-------- Extracted information --------

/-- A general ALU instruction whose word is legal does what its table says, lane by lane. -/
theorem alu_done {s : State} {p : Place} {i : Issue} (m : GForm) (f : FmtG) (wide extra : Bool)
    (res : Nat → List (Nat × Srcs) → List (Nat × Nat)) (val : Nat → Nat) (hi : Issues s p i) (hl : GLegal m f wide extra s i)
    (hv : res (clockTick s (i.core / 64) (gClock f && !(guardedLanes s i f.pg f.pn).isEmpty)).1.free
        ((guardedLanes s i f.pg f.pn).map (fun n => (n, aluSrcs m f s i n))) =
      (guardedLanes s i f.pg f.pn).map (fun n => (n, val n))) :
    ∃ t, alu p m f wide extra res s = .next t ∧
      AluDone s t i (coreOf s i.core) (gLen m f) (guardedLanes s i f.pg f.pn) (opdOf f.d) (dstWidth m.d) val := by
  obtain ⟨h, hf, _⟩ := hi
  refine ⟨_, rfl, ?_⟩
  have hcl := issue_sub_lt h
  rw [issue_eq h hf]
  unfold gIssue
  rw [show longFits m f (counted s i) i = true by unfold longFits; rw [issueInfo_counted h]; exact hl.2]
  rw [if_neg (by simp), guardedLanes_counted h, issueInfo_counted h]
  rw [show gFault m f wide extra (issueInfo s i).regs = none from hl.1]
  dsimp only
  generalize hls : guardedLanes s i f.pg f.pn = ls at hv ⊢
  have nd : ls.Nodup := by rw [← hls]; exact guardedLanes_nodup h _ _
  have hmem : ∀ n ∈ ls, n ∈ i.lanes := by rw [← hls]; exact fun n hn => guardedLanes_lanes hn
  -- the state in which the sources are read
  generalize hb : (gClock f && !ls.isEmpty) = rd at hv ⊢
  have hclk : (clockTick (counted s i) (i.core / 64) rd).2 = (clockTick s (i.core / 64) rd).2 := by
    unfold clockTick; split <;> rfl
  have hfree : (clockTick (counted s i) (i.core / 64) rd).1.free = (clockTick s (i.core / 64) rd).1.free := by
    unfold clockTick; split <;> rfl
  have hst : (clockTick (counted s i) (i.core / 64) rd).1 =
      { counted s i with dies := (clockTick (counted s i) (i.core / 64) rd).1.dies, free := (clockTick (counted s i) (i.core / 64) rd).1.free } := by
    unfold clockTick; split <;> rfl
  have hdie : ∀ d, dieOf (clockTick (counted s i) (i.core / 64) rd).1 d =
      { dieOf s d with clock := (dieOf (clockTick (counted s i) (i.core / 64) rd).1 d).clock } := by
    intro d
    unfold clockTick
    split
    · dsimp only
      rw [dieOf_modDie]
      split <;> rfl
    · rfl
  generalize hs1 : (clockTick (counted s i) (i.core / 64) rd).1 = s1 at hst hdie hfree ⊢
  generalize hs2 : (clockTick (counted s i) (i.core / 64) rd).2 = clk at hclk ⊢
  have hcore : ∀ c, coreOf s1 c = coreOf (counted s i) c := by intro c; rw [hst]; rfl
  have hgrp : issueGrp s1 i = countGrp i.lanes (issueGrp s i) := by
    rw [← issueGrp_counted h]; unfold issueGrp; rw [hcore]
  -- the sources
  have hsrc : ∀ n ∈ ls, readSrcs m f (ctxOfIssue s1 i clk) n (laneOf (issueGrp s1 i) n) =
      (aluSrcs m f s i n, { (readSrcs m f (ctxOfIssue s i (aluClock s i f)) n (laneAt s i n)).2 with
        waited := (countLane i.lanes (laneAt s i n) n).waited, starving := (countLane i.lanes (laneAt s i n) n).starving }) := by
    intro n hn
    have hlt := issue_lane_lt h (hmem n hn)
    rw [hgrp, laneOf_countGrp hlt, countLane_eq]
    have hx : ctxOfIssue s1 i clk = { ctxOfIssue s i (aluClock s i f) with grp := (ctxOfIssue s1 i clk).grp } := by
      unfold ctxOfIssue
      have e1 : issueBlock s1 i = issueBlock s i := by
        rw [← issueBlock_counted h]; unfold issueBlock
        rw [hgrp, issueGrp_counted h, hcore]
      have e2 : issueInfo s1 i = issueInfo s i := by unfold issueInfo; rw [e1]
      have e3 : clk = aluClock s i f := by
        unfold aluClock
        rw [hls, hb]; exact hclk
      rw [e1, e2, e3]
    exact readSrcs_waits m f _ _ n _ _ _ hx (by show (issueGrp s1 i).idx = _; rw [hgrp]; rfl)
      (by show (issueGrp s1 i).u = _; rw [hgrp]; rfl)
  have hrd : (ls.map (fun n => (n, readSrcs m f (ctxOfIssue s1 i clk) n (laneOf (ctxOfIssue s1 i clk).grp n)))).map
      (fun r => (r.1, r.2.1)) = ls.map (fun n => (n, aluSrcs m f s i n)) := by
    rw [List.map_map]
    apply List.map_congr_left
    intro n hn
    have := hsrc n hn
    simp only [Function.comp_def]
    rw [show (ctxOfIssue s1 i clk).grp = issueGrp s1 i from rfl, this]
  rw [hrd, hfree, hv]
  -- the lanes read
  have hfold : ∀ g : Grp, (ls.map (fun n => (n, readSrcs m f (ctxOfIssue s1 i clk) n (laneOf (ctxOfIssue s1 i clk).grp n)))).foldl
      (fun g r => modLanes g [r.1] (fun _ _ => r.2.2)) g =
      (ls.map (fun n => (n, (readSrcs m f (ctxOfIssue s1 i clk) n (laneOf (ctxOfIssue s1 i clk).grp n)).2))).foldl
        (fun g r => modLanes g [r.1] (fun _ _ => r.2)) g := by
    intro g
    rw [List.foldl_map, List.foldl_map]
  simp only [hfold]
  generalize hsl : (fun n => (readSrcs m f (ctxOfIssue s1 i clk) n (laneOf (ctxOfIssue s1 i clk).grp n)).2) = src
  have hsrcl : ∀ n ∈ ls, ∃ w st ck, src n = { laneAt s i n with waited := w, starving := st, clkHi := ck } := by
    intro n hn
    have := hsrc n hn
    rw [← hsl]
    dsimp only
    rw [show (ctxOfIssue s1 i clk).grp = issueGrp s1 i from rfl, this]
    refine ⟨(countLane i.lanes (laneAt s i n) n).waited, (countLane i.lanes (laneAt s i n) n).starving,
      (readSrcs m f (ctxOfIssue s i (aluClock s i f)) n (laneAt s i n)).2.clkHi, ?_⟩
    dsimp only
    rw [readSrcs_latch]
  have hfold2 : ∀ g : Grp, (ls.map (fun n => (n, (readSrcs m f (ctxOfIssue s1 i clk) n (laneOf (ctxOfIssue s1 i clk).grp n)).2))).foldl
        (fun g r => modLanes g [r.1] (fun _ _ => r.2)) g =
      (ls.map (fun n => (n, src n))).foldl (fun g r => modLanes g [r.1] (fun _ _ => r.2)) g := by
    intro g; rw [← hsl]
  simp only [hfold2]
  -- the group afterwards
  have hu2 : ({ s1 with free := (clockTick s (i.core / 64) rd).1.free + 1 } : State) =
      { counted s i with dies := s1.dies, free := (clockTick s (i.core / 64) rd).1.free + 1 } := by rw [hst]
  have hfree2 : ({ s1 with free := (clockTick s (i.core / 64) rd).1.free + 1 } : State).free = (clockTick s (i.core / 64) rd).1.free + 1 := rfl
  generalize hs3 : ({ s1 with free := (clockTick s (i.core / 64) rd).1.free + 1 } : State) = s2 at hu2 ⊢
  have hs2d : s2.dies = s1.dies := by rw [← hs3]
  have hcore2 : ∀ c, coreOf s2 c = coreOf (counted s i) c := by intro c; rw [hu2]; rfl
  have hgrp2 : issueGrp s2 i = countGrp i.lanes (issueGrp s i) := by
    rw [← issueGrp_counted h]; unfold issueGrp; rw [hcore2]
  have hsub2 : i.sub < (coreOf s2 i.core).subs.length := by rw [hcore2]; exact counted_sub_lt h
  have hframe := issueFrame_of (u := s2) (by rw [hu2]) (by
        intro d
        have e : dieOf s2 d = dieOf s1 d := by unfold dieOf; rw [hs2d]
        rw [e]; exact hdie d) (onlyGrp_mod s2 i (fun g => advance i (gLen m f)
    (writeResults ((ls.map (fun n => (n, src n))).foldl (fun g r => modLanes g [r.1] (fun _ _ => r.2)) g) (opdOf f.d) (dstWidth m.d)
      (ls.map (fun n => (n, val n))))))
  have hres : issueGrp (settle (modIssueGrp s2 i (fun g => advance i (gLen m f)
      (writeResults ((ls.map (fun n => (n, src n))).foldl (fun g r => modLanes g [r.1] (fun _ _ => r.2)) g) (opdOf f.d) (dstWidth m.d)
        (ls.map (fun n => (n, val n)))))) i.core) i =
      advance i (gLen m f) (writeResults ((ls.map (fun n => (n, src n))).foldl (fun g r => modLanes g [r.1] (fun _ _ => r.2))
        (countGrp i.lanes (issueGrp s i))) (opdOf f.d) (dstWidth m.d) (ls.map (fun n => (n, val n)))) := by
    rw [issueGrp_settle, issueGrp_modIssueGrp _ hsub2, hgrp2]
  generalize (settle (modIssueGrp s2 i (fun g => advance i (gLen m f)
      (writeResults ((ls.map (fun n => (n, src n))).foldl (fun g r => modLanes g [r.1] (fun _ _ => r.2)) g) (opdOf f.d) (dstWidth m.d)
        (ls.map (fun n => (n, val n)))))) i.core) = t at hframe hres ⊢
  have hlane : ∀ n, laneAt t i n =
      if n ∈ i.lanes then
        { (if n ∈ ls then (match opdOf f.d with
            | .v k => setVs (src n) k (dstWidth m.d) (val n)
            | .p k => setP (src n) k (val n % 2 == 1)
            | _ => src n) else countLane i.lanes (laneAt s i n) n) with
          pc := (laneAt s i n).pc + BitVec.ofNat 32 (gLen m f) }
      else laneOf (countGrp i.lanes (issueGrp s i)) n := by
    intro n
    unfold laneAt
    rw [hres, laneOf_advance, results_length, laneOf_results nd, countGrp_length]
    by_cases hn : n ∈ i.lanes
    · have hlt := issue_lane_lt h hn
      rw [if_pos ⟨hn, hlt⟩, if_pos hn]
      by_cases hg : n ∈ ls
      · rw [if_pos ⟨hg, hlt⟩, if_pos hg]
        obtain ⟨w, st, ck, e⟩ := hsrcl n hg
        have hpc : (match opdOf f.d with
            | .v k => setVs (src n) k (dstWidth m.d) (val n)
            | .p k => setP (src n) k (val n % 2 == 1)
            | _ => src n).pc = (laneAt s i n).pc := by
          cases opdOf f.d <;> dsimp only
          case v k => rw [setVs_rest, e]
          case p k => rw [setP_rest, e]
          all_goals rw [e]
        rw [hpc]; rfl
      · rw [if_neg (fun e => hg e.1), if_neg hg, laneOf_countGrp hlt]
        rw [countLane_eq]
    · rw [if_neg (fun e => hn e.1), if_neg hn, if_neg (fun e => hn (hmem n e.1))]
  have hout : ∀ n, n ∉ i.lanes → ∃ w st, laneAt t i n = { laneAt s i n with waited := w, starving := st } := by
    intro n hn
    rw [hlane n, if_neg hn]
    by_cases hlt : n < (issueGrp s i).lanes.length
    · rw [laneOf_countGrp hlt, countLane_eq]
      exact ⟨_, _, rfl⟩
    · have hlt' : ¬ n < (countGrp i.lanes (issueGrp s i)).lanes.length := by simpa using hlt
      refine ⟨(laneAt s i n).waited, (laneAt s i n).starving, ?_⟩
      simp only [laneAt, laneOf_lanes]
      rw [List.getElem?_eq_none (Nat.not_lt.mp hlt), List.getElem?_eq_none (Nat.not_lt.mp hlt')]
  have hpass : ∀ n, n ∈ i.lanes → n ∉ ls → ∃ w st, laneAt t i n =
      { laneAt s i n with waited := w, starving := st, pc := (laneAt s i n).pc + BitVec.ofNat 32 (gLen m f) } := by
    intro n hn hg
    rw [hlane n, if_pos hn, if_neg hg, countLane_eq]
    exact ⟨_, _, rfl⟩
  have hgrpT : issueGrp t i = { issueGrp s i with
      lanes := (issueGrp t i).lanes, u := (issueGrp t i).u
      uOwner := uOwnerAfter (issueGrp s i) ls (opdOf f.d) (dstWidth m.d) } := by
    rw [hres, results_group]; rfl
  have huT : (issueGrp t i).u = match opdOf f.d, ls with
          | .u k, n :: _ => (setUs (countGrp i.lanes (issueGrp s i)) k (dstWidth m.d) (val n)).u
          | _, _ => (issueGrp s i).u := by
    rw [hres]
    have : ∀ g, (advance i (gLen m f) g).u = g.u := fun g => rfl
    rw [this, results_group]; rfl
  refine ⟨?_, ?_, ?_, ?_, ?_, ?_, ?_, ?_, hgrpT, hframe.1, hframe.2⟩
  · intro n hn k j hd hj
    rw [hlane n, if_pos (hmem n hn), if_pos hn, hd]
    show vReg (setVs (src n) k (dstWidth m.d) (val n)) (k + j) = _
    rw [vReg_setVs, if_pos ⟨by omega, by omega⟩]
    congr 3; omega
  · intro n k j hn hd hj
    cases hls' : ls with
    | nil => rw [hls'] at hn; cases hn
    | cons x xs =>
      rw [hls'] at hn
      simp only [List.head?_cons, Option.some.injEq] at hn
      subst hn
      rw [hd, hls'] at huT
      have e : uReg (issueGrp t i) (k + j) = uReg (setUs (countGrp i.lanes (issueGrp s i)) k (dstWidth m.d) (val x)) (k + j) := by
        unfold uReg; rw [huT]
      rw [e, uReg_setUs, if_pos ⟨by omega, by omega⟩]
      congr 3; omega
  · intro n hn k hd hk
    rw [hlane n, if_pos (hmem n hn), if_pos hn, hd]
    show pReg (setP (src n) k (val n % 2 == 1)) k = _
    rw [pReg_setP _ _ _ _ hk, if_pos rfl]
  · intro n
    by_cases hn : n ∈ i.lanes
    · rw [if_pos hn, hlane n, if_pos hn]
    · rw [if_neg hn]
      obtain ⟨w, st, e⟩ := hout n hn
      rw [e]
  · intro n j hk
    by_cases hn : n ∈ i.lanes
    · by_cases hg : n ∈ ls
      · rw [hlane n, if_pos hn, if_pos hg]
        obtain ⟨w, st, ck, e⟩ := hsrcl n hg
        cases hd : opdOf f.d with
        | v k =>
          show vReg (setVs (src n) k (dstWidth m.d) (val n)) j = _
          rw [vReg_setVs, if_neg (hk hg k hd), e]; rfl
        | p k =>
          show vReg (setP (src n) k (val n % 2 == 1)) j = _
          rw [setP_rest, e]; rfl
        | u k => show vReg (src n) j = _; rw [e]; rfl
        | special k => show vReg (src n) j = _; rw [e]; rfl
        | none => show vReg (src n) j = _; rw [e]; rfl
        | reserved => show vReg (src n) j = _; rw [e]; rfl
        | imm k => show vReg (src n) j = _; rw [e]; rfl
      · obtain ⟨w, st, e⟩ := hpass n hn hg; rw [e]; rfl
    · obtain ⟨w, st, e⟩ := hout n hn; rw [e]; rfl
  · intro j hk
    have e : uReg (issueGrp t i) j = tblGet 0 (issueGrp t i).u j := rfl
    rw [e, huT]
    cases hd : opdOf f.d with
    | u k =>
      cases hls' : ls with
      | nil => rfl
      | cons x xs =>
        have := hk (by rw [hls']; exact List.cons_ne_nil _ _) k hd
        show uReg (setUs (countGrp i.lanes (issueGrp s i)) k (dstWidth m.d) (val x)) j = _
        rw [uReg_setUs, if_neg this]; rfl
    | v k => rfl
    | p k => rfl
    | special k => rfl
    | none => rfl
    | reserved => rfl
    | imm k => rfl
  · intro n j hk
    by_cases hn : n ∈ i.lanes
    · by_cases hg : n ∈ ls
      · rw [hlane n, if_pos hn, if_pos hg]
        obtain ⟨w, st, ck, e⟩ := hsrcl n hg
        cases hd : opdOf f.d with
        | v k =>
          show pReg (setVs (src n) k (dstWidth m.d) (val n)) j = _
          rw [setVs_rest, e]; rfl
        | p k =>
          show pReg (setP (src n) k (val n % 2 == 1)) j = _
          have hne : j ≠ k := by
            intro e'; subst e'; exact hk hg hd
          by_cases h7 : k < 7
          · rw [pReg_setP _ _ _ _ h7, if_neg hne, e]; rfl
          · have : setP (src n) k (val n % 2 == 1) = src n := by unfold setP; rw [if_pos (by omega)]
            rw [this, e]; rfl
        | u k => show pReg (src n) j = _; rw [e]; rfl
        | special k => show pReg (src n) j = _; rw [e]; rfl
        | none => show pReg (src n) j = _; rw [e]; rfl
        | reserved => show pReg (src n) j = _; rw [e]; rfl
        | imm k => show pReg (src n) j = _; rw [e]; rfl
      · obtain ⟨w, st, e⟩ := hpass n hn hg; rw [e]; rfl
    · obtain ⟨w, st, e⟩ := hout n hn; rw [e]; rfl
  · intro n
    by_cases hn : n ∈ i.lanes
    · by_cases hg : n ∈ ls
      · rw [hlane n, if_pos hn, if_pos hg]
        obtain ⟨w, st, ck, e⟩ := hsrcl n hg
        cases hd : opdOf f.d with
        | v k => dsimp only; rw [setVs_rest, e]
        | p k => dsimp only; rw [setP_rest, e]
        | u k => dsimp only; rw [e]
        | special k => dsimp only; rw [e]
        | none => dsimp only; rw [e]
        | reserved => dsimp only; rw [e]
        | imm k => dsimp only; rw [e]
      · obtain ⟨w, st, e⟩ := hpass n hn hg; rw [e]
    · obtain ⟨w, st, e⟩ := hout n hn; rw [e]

--------

- [What is expected]:
In the entries above, restate word for word the lines between the one holding "i n) n) with" and the one holding "have huT : (issueGrp", inclusive, and nothing besides.

- [Exercise result]:
            | _ => src n) else countLane i.lanes (laneAt s i n) n) with
          pc := (laneAt s i n).pc + BitVec.ofNat 32 (gLen m f) }
      else laneOf (countGrp i.lanes (issueGrp s i)) n := by
    intro n
    unfold laneAt
    rw [hres, laneOf_advance, results_length, laneOf_results nd, countGrp_length]
    by_cases hn : n ∈ i.lanes
    · have hlt := issue_lane_lt h hn
      rw [if_pos ⟨hn, hlt⟩, if_pos hn]
      by_cases hg : n ∈ ls
      · rw [if_pos ⟨hg, hlt⟩, if_pos hg]
        obtain ⟨w, st, ck, e⟩ := hsrcl n hg
        have hpc : (match opdOf f.d with
            | .v k => setVs (src n) k (dstWidth m.d) (val n)
            | .p k => setP (src n) k (val n % 2 == 1)
            | _ => src n).pc = (laneAt s i n).pc := by
          cases opdOf f.d <;> dsimp only
          case v k => rw [setVs_rest, e]
          case p k => rw [setP_rest, e]
          all_goals rw [e]
        rw [hpc]; rfl
      · rw [if_neg (fun e => hg e.1), if_neg hg, laneOf_countGrp hlt]
        rw [countLane_eq]
    · rw [if_neg (fun e => hn e.1), if_neg hn, if_neg (fun e => hn (hmem n e.1))]
  have hout : ∀ n, n ∉ i.lanes → ∃ w st, laneAt t i n = { laneAt s i n with waited := w, starving := st } := by
    intro n hn
    rw [hlane n, if_neg hn]
    by_cases hlt : n < (issueGrp s i).lanes.length
    · rw [laneOf_countGrp hlt, countLane_eq]
      exact ⟨_, _, rfl⟩
    · have hlt' : ¬ n < (countGrp i.lanes (issueGrp s i)).lanes.length := by simpa using hlt
      refine ⟨(laneAt s i n).waited, (laneAt s i n).starving, ?_⟩
      simp only [laneAt, laneOf_lanes]
      rw [List.getElem?_eq_none (Nat.not_lt.mp hlt), List.getElem?_eq_none (Nat.not_lt.mp hlt')]
  have hpass : ∀ n, n ∈ i.lanes → n ∉ ls → ∃ w st, laneAt t i n =
      { laneAt s i n with waited := w, starving := st, pc := (laneAt s i n).pc + BitVec.ofNat 32 (gLen m f) } := by
    intro n hn hg
    rw [hlane n, if_pos hn, if_neg hg, countLane_eq]
    exact ⟨_, _, rfl⟩
  have hgrpT : issueGrp t i = { issueGrp s i with
      lanes := (issueGrp t i).lanes, u := (issueGrp t i).u
      uOwner := uOwnerAfter (issueGrp s i) ls (opdOf f.d) (dstWidth m.d) } := by
    rw [hres, results_group]; rfl
  have huT : (issueGrp t i).u = match opdOf f.d, ls with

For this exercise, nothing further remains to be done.